Единственная цель для Арины Петровны – умножать свое богатство. «С изумительным терпением и зоркостью подкарауливала она дальние и ближние деревни, разузнавала по секрету об отношениях их владельцев к опекунскому совету и всегда, как снег на голову, являлась на аукционах. В круговороте этой фанатической погони за благоприобретением Владимир Михайлович (муж Арины Петровны. – А.Р.) все дальше и дальше уходил на задний план, а наконец и совсем одичал». Умер он, можно сказать, к тайному удовольствию всей семьи.
Старая помещица нашла способ лишить всех близких родственников их права на наследство. Например, служившему в Москве и пристрастившемуся к карточной игре старшему сыну, которого в семье называли не иначе, как «Степкой-балбесом», матушка выделила, по её определению, «кусок» – дом во второй столице, купленный за двенадцать тысяч рублей. Однако Степан Владимирович вынужден был продать его за восемь тысяч, чтобы покрыть карточный долг. После этого он оказался бесправным приживальщиком в доме матери и умер в состоянии, которое автор описал так: «Словно черное облако окутало его с головы до ног, и он всматривался в него, в него одного, следил за его воображаемыми колебаниями и по временам вздрагивал и словно оборонялся от него. В этом загадочном облаке потонул для него весь физический и умственный мир…»

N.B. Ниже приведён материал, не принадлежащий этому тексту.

/-! ### Queue and credit status, rings, events (R332 to R334) -/

/-- The block at 0x2_0000. -/
def State.queueWord (s : State) (fn o : Nat) : Word64 :=
  let f := s.func fn
  if o < 0x28 then
    match o with
    | 0x00 => pack [(s.freeEntries fn, 13, 0), (f.quota.toNat, 13, 16)]
    | 0x08 => pack [(f.droppedCredit.toNat, 32, 0), (f.droppedMalformed.toNat, 32, 32)]
    | 0x10 => pack [((s.work.jobs.filter fun e => e.2.fn == fn).length, 9, 0)]
    | 0x18 => pack [(f.accessRefused.toNat, 32, 0), (f.poisonReads.toNat, 32, 32)]
    | 0x20 => pack [(f.creditThreshold.toNat, 13, 0)]
    | _ => 0
  else if fn ≠ 0 then 0
  else if o = 0x28 then pack [(s.host.bar2Base.toNat, 8, 0)]
  else if inRange 0x100 0x220 o then
    let g := s.func ((o - 0x100) / 32)
    match (o - 0x100) % 32 with
    | 0 => pack [(g.quota.toNat, 13, 0)]
    | 8 => pack [(g.allotBase.toNat, 22, 16)]
    | 16 => pack [(g.allotLen.toNat, 21, 16)]
    | _ => 0
  else 0

/-- The block at 0x3_0000. -/
def Func.ringWord (f : Func) (o : Nat) : Word64 :=
  match o with
  | 0x00 => f.cq.base
  | 0x08 => pack [(f.cq.log2.toNat, 5, 0), (bitNat f.cq.enabled, 1, 8)]
  | 0x10 => pack [(f.cq.head.toNat, 16, 0)]
  | 0x18 => pack [(f.cq.tail.toNat, 16, 0), (bitNat f.cq.phase, 1, 16), (f.cqBacklog.length, 15, 32)]
  | 0x20 => f.rq.base
  | 0x28 => pack [(f.rq.log2.toNat, 4, 0), (bitNat f.rq.enabled, 1, 8)]
  | 0x30 => pack [(f.rq.head.toNat, 12, 0)]
  | 0x38 => pack [(f.rq.tail.toNat, 12, 0), (bitNat f.rq.phase, 1, 16), (f.rqBacklog.length, 11, 32)]
  | _ => 0

/-- The block at 0x4_0000. -/
def Func.eventWord (f : Func) (fn o : Nat) : Word64 :=
  let bits := fun (x : BitVec 16) => pack [(x.toNat, sourcesOf fn, 0)]
  if inRange 0x40 0x80 o then
    if sourcesOf fn ≤ (o - 0x40) / 8 then 0 else pack [((f.evVector.toList.getD ((o - 0x40) / 8) 0).toNat, 6, 0)]
  else if inRange 0x1000 0x400 o then f.msixTable.at ((o - 0x1000) / 8) (if (o - 0x1000) / 8 % 2 = 0 then 0 else 0x100000000)
  else match o with
    | 0x00 => bits f.evPending
    | 0x08 => bits f.evActive
    | 0x10 => bits f.evMask
    | 0x28 => pack [(f.evStray.toNat, 32, 0)]
    | 0x2000 => f.msixPending
    | _ => 0

/-! ### Device fault collector (R306) -/

/-- The block at 0x5_0000. -/
def FaultUnit.word (f : FaultUnit) (o : Nat) : Word64 :=
  match o with
  | 0x00 => pack [(f.stickyGroups.toNat, 64, 0)]
  | 0x08 => pack [(f.stickyGroups.toNat / 2 ^ 64, 4, 0)]
  | 0x10 => pack [(f.stickyMsd.toNat, 4, 0), (f.stickyIo.toNat, 10, 8)]
  | 0x18 => pack [(f.fencesJ.toNat, 32, 0), (f.fencesW.toNat, 32, 32)]
  | 0x20 => pack [(f.logHead.toNat, 32, 0)]
  | 0x28 => pack [(f.logTail.toNat, 32, 0)]
  | 0x30 => pack [(f.logLost.toNat, 32, 0)]
  | 0x38 => pack [(f.logIndex.toNat, 12, 0)]
  | _ => if inRange 0x40 0x20 o then (f.log.at f.logIndex.toNat []).getD ((o - 0x40) / 8) 0 else 0

/-! ### Mode, power, clocks and pins (R430, R442, R468) -/

/-- A sensor exists and is powered: the numbers of R418 while the sensor domain is on. -/
def State.sensorValid (s : State) (n : Nat) : Bool := decide (n < 50) && s.rst.domains.getLsbD 189

/-- Domains `d` to `d + n − 1` as bits. -/
def State.domainBits (s : State) (d n : Nat) : Word64 := pack [(s.rst.domains.toNat / 2 ^ d, n, 0)]

/-- The power and clock registers. -/
def State.powerWord (s : State) (o : Nat) : Word64 :=
  let p := s.power
  let rail := p.railSelect.toNat
  match o with
  | 0x00 => pack [(p.stepCode.toNat, 3, 0), (p.hostStep.toNat, 3, 3),
      (p.causes, 9, 8), (bitNat p.capUnmet, 1, 17), (bitNat p.pending.isSome, 1, 18)]
  | 0x08 => pack [(p.stepChanges.toNat, 32, 0), (p.stepUpAbandoned.toNat, 32, 32)]
  | 0x10 => pack [(p.tjMax.toNat, 10, 0), (p.tjSensor.toNat, 6, 10), (p.throttleStart.toNat, 7, 16), (bitNat (s.pins.active.getLsbD 3), 1, 23)]
  | 0x18 => pack [(p.pkgPower.toNat, 11, 0), (p.vddcAmps.toNat, 11, 11), (p.vddcMv.toNat, 10, 22), (bitNat s.mode.capped, 1, 32)]
  | 0x20 => pack [(p.sensorSelect.toNat, 6, 0)]
  | 0x28 => pack [((p.sensors.at p.sensorSelect.toNat 0).toNat, 10, 0), (bitNat (s.sensorValid p.sensorSelect.toNat), 1, 10)]
  | 0x30 => pack [(rail, 4, 0)]
  | 0x38 => pack [((p.railMv.at rail 0).toNat, 12, 0), ((p.railMin.at rail 0xFFF).toNat, 12, 12), ((p.railMax.at rail 0).toNat, 12, 24),
      ((p.railExcursions.at rail 0).toNat, 12, 36)]
  | 0x40 => pack [(s.rst.rstCause.toNat, 4, 0)]
  | 0x50 => pack [(bitNat s.rst.haltPending, 1, 0), (bitNat s.rst.halted, 1, 1)]
  | 0x58 => s.domainBits 0 64
  | 0x60 => s.domainBits 64 64
  | 0x68 => s.domainBits 128 62
  | 0x70 => pack [(s.rst.blockResets.toNat, 32, 0), (s.rst.blockTimeouts.toNat, 32, 32)]
  | _ => 0

/-- The mode registers. -/
def State.modeWord (s : State) (o : Nat) : Word64 :=
  let m := s.mode
  match o with
  | 0x100 => pack [(bitNat m.sealedTrust, 1, 0), (bitNat m.capped, 1, 1), (bitNat m.powerForced, 1, 2), (bitNat m.linked, 1, 3),
      (bitNat m.adopting, 1, 4), (bitNat m.factory, 1, 5)]
  | 0x108 => pack [(bitNat m.twinAllNext, 1, 0), (bitNat m.powerReq, 1, 1)]
  | 0x110 => pack [(if m.factory then m.factoryBeat.toNat else 0, 48, 0)]
  | 0x118 => pack [((s.work.jobs.filter fun e => e.2.held && e.2.twin).length, 9, 0), (m.authRefused.toNat, 16, 16)]
  | _ => 0

/-- The pin status registers. -/
def PinUnit.word (p : PinUnit) (o : Nat) : Word64 :=
  if o = 0x200 then pack [(p.active.toNat, 7, 0), (p.racing.toNat, 7, 8), (bitNat p.coolForcing, 1, 15)]
  else if o = 0x240 then pack [(p.coolStuck.toNat, 16, 0)]
  else if inRange 0x208 0x38 o then pack [((p.glitches.at ((o - 0x208) / 8) 0).toNat, 32, 0)] else 0

/-! ### Configuration report, ledger, mailbox (R401, R450, R370) -/

/-- The report that REPORT_STAGED selects, cut to the 256 entries it holds (R400). -/
def State.fullReport (s : State) (staged : Bool) : List (List Byte) :=
  match if staged then s.cfg.staged else s.cfg.active with
  | some i => i.report staged
  | none => []

/-- The usable groups of each compute die, which the configuration report shows once a spare has replaced a group of another
die (R16). R400 and R401 give the count no entry and no register: it stands here by itself (log entry 129). -/
def State.usablePerDie (s : State) : List Nat := (List.range 4).map fun d => (s.usableGroups.filter fun p => p / 17 == d).length

/-- The block at 0x7_0000; the strap's choice of the ×1 bus reads as XSPI_X8 0 (R401, R426). -/
def State.configWord (s : State) (o : Nat) : Word64 :=
  let c := s.cfg
  let whole := (s.fullReport false).length
  if inRange 0x10 0x20 o then pack [(field c.appliedDigest (o - 0x10) 8, 64, 0)]
  else if inRange 0x38 0x20 o then
    pack [(field (((s.fullReport c.reportStaged).take 256).getD c.reportIndex.toNat []) (o - 0x38) 8, 64, 0)]
  else match o with
    | 0x00 => pack [(c.bootSlot.toNat, 2, 0), (s.rst.strap.toNat % 4, 2, 2), (bitNat (!s.rst.strap.getLsbD 2), 1, 4), (bitNat (s.rst.strap.getLsbD 3), 1, 5), (bitNat c.policyOk, 1, 6), (bitNat c.ownerChanged, 1, 7),
        (min 256 whole, 9, 8), (min 65535 (whole - 256), 16, 32)]
    | 0x08 => (c.active.map Image.serial).getD 0
    | 0x30 => pack [(c.reportIndex.toNat, 8, 0), (bitNat c.reportStaged, 1, 8)]
    | 0x58 => pack [(c.slotA.toNat, 2, 0), (c.slotB.toNat, 2, 2), (c.recovery.toNat, 2, 4)]
    | 0x60 => pack [(c.stageAddr.toNat, 48, 0)]
    | 0x68 => pack [(c.stageLen.toNat, 25, 0)]
    | 0x78 => pack [(c.stageState.toNat, 3, 0), (c.stageResult.toNat, 8, 8), (c.adoptPiece.toNat, 4, 16), (c.adoptState.toNat, 4, 20),
        (c.adoptResult.toNat, 8, 24), (c.groupsTabled.length, 7, 32)]
    | 0x80 => pack [(c.refused.toNat, 32, 0)]
    | _ => 0

/-- The block at 0x8_0000. -/
def LedgerUnit.word (l : LedgerUnit) (o : Nat) : Word64 :=
  let v := l.counters.at l.cntIndex.toNat 0
  if inRange 0x1000 0x1000 o then if l.windowReady then pack [(field l.window (o - 0x1000) 8, 64, 0)] else 0
  else match o with
    | 0x00 => pack [(bitNat l.valid, 1, 0), (bitNat l.fresh, 1, 1), (bitNat l.flushBusy, 1, 2), (bitNat l.failed, 1, 3),
        (l.resetCount.toNat, 24, 16)]
    | 0x08 => l.sequence
    | 0x10 => pack [(l.flushes.toNat, 32, 0), (l.writeErrors.toNat, 32, 32)]
    | 0x18 => pack [(l.eventsLost.toNat, 32, 0), (l.badSectors.toNat, 8, 32)]
    | 0x28 => pack [(l.cntIndex.toNat, 12, 0)]
    | 0x30 => pack [(v.toNat, 48, 0), (bitNat (v == BitVec.allOnes 48), 1, 63)]
    | 0x38 => pack [(l.windowOffset.toNat, 23, 0)]
    | 0x40 => pack [(bitNat l.windowReady, 1, 0)]
    | _ => 0

/-- The block at 0x9_0000. -/
def State.mailboxWord (s : State) (o : Nat) : Word64 :=
  let m := s.sec
  if inRange 0x1000 0x1000 o then
    pack ((List.range 8).map fun i => ((cellAt zeroByte m.request (o - 0x1000 + i)).toNat, 8, 8 * i))
  else if inRange 0x8000 0x8000 o then pack [(field m.response (o - 0x8000) 8, 64, 0)]
  else match o with
    | 0x00 => pack [(m.cmd.toNat, 8, 0)]
    | 0x08 => pack [(bitNat m.busy, 1, 0), (m.result.toNat, 8, 8), (m.respLen.toNat, 16, 16), (m.done.toNat, 32, 32)]
    | 0x10 => pack [(m.refused.toNat, 32, 0)]
    | 0x18 => pack [(bitNat s.mode.sealedTrust, 1, 0), (bitNat m.share.isSome, 1, 1), (bitNat m.drbgOk, 1, 2), (bitNat m.drbgLocked, 1, 3),
        (s.fuses.ownerEpoch.toNat, 4, 4), (s.fuses.securityVersion.toNat, 6, 8), (bitNat s.fuses.sealDisabled, 1, 14),
        (bitNat m.session.isSome, 1, 15), (m.attested.length, 7, 16)]
    | 0x20 => pack [(m.pdDone.toNat, 32, 0), (min 65535 m.pdTable.length, 16, 32)]
    | _ => 0

/-! ### Link ports, memory system, observation (R356, R259, R452, R304) -/

/-- Port `n`'s block. -/
def Port.word (p : Port) (o : Nat) : Word64 :=
  match o with
  | 0x00 => pack [(p.state.toNat, 3, 0), (p.failCause.toNat, 3, 3), (p.peerPosition.toNat, 6, 6), (bitNat p.peerValid, 1, 12),
      (p.lanesActive.toNat, 5, 13), (bitNat p.spareUsed, 1, 18)]
  | 0x08 => pack [(p.latency.toNat, 8, 0)]
  | 0x10 => pack [(p.corrected.toNat, 32, 0), (p.framesBad.toNat, 32, 32)]
  | 0x18 => pack [(p.retransmits.toNat, 32, 0), (p.retrains.toNat, 32, 32)]
  | 0x20 => pack [(bitNat p.enabled, 1, 0)]
  | _ => 0

/-- The block at 0xA_0000. -/
def State.linkWord (s : State) (o : Nat) : Word64 :=
  let l := s.link
  if inRange 0x1000 0x1000 o then (s.port ((o - 0x1000) / 256)).word ((o - 0x1000) % 256)
  else match o with
    | 0x00 => pack [(l.position.toNat, 6, 0), (bitNat (l.position == 0), 1, 6), (bitNat l.aligned, 1, 7), (l.upstream.toNat, 4, 8),
        (l.domainStep.toNat, 3, 12), (bitNat l.beatInUsed, 1, 15), (l.alignErr.toNat, 8, 16)]
    | 0x08 => pack [(l.alignLosses.toNat, 32, 0), (s.linkedJobs, 4, 32)]
    | 0x10 => l.membersSeen
    | _ => 0

/-- A stack's block; the spares left show once its tables are reloaded (R259). -/
def Stack.word (k : Stack) (loaded : Bool) (o : Nat) : Word64 :=
  match o with
  | 0x00 => pack [(k.remap.length, 12, 0), (if loaded then 2048 - (k.sparesUsed.map (·.2)).sum else 0, 12, 12), (k.deadRows.length, 12, 24)]
  | 0x08 => pack [(k.corrected.toNat, 32, 0), (k.uncorrectable.toNat, 32, 32)]
  | 0x10 => pack [(k.retries.toNat, 32, 0), (k.overruns.toNat, 32, 32)]
  | 0x18 => pack [(k.temp.toNat, 10, 0), (k.laneSpares.toNat, 32, 32)]
  | _ => 0

/-- The block at 0xB_0000. -/
def State.memoryWord (s : State) (o : Nat) : Word64 :=
  let m := s.memSys
  let bits := fun (n : Nat) (f : Nat → Bool) => ((List.range n).map fun i => bitNat (f i) * 2 ^ i).sum
  if inRange 0x100 0x200 o then (s.stack ((o - 0x100) / 64)).word (decide (2 ≤ s.rst.released)) ((o - 0x100) % 64)
  else if inRange 0x400 0x80 o then
    let k := (o - 0x400) / 32
    let d := s.die k
    match (o - 0x400) % 32 with
    | 0 => pack [(d.kcCorrected.toNat, 32, 0), (d.kcUncorrectable.toNat, 32, 32)]
    | 8 => pack [(d.temp.toNat, 10, 0), (s.rst.domains.toNat / 2 ^ (140 + 7 * k), 4, 10), ((s.work.kcDir.flatMap (·.repairing)).length, 10, 14)]
    | _ => 0
  else match o with
    | 0x00 => pack [(bits 8 fun i => (s.stack i).ready, 8, 0), (bitNat m.hbmReady, 1, 8), (bitNat m.hbmFailed, 1, 9),
        (max (s.power.permits.at 1 0) (s.power.permits.at 2 0), 3, 13), (bits 8 fun i => (s.stack i).doubledRefresh, 8, 16),
        (bits 4 fun i => (s.die i).slowClock, 4, 24)]
    | 0x08 => pack [(m.retiredPages.length, 27, 0)]
    | 0x10 => pack [(m.retiredIndex.toNat, 27, 0)]
    | 0x18 => pack [(m.retiredPages.getD m.retiredIndex.toNat 0, 27, 0), (bitNat (decide (m.retiredIndex.toNat < m.retiredPages.length)), 1, 63)]
    | 0x20 => pack [(bitNat m.patrolEn, 1, 0), (m.patrolHours.toNat, 5, 1)]
    | 0x28 => pack [(m.patrolPos.toNat, 38, 0), (m.passes.toNat, 16, 48)]
    | 0x30 => pack [(m.pcSelect.toNat, 8, 0)]
    | 0x38 => pack [((m.pcCorrected.at m.pcSelect.toNat 0).toNat, 32, 0), ((m.pcUncorrectable.at m.pcSelect.toNat 0).toNat, 32, 32)]
    | _ => 0

/-- The block at 0xC_0000; the injection registers read 0 outside FACTORY (R304). -/
def TestUnit.word (t : TestUnit) (factory : Bool) (o : Nat) : Word64 :=
  if o < 0x20 then pack [((t.obsSel.at (o / 8) 0).toNat, 16, 0)]
  else match o with
    | 0x20 => pack [(t.anaSel.toNat, 16, 0)]
    | 0x28 => pack [(t.selRefused.toNat, 32, 0), (t.jtagRefused.toNat, 32, 32)]
    | 0x1000 => if factory then pack [(t.injMode.toNat, 2, 1), (t.injUnit.toNat, 20, 3), (t.injKind.toNat, 8, 23)] else 0
    | 0x1008 => if factory then pack [(t.injFired.toNat, 32, 0)] else 0
    | _ => 0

Второй сын, Павел Владимирович, тоже служивший, получил от матери свой «кусок» – незавидную часть обширного имения – деревеньку Дубровино и сразу вышел в отставку. Он поселился в своей барской усадьбе, спился и умер.
Скончалась и дочь Головлевой Анна Владимировна, оставив двух несовершеннолетних дочерей, Анниньку и Любиньку. Этим бабушка выделила от щедрот своих глухую деревню Погорелку. Жить здесь они не захотели, уехали в Москву искать удачу на театральном поприще. Но способности обеих позволили им выступать лишь в оперетках на провинциальных сценах да на ярмарках. В конце концов нищета заставила их стать содержанками у небогатых поклонников и закончить скитания печально. Любинька отравилась, а Аннинька вернулась в головлевские пенаты.
Остался третий сын Арины Петровны, Порфирий Владимирович. Он, как и «маменька» – предмет особого внимания автора, поэтому разговор о нем впереди. А вот у двух отпрысков Порфирия – «Володеньки» и «Петеньки», людей совсем молодых, судьба оказалась, как и у дядюшек, трагичной. Первый служил в Петербурге, женился, обретался с супругой в бедности. Как пояснил автор, «целых два года Володя перемогался, выказывал гордость и решимость не нуждаться в помощи отца; потом ослаб, стал молить, доказывать, грозить… И всегда встречал в ответ готовый афоризм, который представлял собою камень, поданный голодному человеку». Не получив поддержки отца, Владимир Головлев застрелился.
Петр был офицером. Этот проиграл в карты казенные деньги. В полку ему дали срок для возмещения растраты, и он бросился к отцу. Три тысячи рублей для Порфирия Владимировича не составляли большого капитала, к тому же, как и брат Владимир, Петр имел право на наследство, но старший Головлев отказал ему. Сына сослали в одну из дальних губерний. По дороге туда он «слег в одном из попутных городков в больницу и умер».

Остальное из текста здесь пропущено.